Material for this exercise

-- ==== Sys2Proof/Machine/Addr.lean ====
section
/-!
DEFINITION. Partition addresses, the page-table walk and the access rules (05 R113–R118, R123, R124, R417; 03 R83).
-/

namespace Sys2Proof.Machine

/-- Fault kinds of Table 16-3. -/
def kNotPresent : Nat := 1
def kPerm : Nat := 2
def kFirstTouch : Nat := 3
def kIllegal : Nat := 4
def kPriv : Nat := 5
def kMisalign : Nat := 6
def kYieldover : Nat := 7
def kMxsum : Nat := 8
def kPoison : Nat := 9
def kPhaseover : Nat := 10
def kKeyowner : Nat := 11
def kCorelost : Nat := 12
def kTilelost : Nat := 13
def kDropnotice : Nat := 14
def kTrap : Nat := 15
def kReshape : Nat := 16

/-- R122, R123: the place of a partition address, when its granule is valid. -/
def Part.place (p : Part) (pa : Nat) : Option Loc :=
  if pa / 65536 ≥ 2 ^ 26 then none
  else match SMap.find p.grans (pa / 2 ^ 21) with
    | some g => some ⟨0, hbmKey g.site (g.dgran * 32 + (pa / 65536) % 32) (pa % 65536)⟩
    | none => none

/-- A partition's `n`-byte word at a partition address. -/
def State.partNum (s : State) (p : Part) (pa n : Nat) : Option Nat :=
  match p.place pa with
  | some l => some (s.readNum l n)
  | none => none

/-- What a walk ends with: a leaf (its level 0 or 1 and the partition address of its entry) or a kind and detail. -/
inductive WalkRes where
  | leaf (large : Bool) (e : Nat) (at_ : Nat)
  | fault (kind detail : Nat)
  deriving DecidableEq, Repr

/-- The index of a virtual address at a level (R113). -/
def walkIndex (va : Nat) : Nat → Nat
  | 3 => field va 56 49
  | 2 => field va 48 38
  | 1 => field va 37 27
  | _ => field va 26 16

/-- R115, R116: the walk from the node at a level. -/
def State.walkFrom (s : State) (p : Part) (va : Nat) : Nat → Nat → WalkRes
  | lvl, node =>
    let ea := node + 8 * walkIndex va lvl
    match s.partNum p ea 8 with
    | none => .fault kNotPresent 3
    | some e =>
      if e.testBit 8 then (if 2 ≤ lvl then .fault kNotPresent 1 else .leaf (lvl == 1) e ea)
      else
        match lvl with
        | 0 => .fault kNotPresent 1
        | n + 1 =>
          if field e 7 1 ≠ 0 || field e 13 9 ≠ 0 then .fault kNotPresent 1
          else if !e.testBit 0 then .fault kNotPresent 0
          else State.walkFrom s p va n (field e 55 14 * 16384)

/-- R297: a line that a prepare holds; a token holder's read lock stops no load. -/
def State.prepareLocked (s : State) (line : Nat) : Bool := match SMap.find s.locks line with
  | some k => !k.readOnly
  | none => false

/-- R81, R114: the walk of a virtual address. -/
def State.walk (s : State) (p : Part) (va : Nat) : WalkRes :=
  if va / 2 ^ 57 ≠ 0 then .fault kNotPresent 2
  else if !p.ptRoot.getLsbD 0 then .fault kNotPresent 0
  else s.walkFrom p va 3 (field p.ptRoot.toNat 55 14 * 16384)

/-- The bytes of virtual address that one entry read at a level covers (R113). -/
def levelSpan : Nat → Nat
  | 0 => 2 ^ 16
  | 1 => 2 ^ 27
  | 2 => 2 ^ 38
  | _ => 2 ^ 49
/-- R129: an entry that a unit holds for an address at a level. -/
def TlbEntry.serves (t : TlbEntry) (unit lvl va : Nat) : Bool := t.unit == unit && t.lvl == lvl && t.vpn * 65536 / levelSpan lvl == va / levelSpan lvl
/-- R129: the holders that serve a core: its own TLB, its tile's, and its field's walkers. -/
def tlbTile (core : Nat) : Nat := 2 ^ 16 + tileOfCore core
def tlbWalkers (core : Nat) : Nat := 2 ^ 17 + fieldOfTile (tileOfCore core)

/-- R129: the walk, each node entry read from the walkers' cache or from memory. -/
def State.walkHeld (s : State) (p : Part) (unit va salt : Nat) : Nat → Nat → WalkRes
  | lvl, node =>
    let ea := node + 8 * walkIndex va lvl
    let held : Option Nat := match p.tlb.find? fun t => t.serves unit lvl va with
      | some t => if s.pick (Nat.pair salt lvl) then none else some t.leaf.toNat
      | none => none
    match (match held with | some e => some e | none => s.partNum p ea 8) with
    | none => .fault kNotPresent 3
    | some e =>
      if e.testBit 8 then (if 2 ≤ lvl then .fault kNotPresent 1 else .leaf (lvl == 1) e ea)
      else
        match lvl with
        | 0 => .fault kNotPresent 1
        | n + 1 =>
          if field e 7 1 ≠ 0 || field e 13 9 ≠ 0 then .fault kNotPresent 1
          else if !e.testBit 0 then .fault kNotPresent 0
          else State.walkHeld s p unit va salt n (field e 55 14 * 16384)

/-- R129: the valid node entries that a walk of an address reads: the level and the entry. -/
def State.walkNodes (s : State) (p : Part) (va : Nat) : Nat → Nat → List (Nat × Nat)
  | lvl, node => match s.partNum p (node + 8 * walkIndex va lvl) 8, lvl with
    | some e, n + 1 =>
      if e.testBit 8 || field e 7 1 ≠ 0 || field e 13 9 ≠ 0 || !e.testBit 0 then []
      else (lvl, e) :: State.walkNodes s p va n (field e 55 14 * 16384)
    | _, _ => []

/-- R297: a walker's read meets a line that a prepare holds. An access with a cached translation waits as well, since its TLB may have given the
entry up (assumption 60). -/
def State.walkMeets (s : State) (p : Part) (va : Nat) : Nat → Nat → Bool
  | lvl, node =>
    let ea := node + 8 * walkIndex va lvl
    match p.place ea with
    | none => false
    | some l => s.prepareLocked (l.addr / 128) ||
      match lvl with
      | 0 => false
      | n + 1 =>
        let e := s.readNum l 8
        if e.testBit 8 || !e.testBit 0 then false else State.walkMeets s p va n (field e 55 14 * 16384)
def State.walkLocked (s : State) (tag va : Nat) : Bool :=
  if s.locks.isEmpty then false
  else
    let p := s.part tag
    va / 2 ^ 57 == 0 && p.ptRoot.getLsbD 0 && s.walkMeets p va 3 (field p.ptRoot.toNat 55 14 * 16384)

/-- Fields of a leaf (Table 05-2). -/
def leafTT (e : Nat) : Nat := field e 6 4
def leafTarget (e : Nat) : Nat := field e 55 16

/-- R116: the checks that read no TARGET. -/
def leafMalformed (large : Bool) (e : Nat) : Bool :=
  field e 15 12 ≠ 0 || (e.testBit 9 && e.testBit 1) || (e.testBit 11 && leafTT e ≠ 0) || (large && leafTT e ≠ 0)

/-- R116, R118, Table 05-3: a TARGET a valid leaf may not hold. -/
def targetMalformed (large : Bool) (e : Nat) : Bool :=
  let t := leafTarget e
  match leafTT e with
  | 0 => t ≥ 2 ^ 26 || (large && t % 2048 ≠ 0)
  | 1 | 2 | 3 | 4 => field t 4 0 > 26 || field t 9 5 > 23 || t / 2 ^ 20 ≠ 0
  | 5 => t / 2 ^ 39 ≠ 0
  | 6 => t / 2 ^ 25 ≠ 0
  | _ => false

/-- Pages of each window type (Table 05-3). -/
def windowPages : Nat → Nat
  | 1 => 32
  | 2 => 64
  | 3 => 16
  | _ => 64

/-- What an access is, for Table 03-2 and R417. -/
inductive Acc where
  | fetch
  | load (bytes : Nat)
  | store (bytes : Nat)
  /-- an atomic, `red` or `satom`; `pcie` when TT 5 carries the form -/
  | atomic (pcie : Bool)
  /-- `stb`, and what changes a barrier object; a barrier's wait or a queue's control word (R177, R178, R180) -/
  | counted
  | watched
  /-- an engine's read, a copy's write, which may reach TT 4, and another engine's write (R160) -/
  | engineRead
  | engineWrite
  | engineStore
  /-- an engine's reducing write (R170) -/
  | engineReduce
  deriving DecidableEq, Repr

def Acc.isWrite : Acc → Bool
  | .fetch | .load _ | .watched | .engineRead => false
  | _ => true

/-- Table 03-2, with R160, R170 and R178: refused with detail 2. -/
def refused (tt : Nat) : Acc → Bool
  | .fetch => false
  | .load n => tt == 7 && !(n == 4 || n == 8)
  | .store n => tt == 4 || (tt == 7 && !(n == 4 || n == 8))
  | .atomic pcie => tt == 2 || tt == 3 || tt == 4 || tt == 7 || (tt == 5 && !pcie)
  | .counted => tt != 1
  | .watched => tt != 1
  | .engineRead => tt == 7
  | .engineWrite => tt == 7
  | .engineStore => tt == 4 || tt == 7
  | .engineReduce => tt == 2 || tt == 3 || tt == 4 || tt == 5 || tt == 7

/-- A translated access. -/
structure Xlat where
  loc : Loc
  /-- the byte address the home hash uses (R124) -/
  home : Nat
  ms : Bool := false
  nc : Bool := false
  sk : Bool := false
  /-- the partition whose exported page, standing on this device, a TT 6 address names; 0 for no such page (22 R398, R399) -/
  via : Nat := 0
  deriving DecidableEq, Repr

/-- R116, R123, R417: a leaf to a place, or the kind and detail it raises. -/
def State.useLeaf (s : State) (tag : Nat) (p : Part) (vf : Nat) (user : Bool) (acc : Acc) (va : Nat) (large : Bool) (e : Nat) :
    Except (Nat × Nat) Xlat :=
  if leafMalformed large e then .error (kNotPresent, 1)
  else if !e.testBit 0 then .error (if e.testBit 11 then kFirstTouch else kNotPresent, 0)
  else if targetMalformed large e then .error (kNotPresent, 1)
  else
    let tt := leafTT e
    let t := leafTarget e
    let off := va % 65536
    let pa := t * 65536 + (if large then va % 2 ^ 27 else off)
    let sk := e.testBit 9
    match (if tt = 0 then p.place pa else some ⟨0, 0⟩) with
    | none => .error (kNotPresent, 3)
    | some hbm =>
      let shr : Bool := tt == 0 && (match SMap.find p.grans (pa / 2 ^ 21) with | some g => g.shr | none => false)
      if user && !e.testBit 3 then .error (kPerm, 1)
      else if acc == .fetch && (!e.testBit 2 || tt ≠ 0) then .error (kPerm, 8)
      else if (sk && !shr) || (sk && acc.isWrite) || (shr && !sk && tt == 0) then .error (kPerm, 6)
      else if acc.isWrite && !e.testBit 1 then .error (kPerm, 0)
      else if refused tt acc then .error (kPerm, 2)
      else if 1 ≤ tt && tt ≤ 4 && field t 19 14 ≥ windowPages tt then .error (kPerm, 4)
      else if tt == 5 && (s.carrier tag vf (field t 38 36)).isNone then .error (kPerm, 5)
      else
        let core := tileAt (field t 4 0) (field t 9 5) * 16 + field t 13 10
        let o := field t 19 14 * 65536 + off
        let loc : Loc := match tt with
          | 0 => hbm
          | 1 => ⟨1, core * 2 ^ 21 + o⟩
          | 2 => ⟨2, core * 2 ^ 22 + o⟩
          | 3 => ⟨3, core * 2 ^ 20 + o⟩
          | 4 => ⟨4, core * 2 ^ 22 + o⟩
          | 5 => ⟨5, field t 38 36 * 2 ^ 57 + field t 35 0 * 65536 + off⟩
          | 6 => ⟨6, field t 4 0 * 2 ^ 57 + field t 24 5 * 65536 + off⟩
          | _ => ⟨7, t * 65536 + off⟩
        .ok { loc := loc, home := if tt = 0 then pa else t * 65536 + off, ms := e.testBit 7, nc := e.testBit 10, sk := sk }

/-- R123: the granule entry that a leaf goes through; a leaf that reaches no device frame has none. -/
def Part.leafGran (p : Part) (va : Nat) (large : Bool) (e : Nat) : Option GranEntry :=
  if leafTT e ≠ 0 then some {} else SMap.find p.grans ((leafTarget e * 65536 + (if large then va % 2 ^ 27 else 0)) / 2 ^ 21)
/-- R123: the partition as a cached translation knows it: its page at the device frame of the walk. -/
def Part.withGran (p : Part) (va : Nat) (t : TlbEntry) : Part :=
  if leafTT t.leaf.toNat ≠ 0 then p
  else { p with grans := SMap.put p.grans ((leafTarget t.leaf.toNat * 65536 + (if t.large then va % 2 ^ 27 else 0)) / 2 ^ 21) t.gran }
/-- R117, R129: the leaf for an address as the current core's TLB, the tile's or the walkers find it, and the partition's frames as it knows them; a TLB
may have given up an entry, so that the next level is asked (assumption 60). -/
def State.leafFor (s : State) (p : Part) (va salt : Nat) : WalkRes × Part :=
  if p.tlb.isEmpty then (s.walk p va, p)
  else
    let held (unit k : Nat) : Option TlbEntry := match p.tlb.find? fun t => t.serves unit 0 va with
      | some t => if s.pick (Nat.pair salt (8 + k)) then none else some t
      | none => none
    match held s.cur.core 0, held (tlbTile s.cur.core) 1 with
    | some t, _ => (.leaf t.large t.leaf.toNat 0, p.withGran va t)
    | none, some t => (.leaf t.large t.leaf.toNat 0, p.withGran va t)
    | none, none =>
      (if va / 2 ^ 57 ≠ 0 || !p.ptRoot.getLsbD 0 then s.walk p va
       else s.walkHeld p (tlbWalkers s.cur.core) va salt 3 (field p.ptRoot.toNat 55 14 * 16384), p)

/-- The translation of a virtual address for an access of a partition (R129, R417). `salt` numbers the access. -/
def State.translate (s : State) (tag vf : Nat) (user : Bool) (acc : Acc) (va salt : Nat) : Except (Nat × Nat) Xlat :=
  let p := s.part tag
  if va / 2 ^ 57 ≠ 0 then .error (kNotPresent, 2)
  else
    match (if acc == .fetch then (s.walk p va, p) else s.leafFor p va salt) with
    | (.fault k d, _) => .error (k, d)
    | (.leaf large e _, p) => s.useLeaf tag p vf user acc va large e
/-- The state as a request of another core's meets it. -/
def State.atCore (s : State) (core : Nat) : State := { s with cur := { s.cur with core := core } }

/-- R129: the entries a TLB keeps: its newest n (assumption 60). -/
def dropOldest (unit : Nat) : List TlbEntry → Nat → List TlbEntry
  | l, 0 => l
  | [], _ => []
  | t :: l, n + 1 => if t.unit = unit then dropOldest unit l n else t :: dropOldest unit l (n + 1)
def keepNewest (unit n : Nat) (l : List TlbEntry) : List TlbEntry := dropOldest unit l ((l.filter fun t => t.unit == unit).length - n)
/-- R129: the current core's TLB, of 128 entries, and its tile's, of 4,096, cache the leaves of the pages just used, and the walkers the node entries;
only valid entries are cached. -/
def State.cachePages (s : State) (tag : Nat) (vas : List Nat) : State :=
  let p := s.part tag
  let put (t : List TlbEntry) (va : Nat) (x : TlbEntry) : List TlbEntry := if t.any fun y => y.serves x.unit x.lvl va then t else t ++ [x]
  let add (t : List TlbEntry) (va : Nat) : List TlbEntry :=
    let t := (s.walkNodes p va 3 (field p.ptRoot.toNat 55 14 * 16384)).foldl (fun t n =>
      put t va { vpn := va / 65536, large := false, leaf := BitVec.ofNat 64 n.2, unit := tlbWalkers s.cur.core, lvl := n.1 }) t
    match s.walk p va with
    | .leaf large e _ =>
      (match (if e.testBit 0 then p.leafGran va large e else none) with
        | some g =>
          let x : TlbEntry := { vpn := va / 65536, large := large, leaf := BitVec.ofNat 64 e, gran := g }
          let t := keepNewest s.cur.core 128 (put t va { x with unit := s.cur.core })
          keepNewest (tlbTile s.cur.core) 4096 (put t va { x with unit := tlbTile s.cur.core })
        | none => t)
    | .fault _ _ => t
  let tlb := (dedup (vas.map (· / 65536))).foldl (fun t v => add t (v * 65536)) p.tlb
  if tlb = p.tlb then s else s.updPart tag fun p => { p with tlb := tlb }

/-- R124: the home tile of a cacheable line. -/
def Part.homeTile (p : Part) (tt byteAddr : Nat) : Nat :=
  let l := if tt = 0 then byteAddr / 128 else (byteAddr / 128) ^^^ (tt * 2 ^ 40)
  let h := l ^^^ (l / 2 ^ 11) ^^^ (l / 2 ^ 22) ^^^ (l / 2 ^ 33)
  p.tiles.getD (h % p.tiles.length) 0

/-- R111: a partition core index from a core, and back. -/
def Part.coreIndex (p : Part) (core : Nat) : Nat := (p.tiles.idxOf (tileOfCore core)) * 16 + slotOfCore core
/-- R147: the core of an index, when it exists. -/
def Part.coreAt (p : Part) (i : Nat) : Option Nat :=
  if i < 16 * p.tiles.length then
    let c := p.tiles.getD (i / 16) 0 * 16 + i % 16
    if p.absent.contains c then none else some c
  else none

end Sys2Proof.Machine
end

Activity
Among the records above, extract exactly the lines from the line with "covers (R113). -/" to the line with "match (match held", both lines included, and leave out the rest.

Written response
/-- The bytes of virtual address that one entry read at a level covers (R113). -/
def levelSpan : Nat → Nat
  | 0 => 2 ^ 16
  | 1 => 2 ^ 27
  | 2 => 2 ^ 38
  | _ => 2 ^ 49
/-- R129: an entry that a unit holds for an address at a level. -/
def TlbEntry.serves (t : TlbEntry) (unit lvl va : Nat) : Bool := t.unit == unit && t.lvl == lvl && t.vpn * 65536 / levelSpan lvl == va / levelSpan lvl
/-- R129: the holders that serve a core: its own TLB, its tile's, and its field's walkers. -/
def tlbTile (core : Nat) : Nat := 2 ^ 16 + tileOfCore core
def tlbWalkers (core : Nat) : Nat := 2 ^ 17 + fieldOfTile (tileOfCore core)

/-- R129: the walk, each node entry read from the walkers' cache or from memory. -/
def State.walkHeld (s : State) (p : Part) (unit va salt : Nat) : Nat → Nat → WalkRes
  | lvl, node =>
    let ea := node + 8 * walkIndex va lvl
    let held : Option Nat := match p.tlb.find? fun t => t.serves unit lvl va with
      | some t => if s.pick (Nat.pair salt lvl) then none else some t.leaf.toNat
      | none => none
    match (match held with | some e => some e | none => s.partNum p ea 8) with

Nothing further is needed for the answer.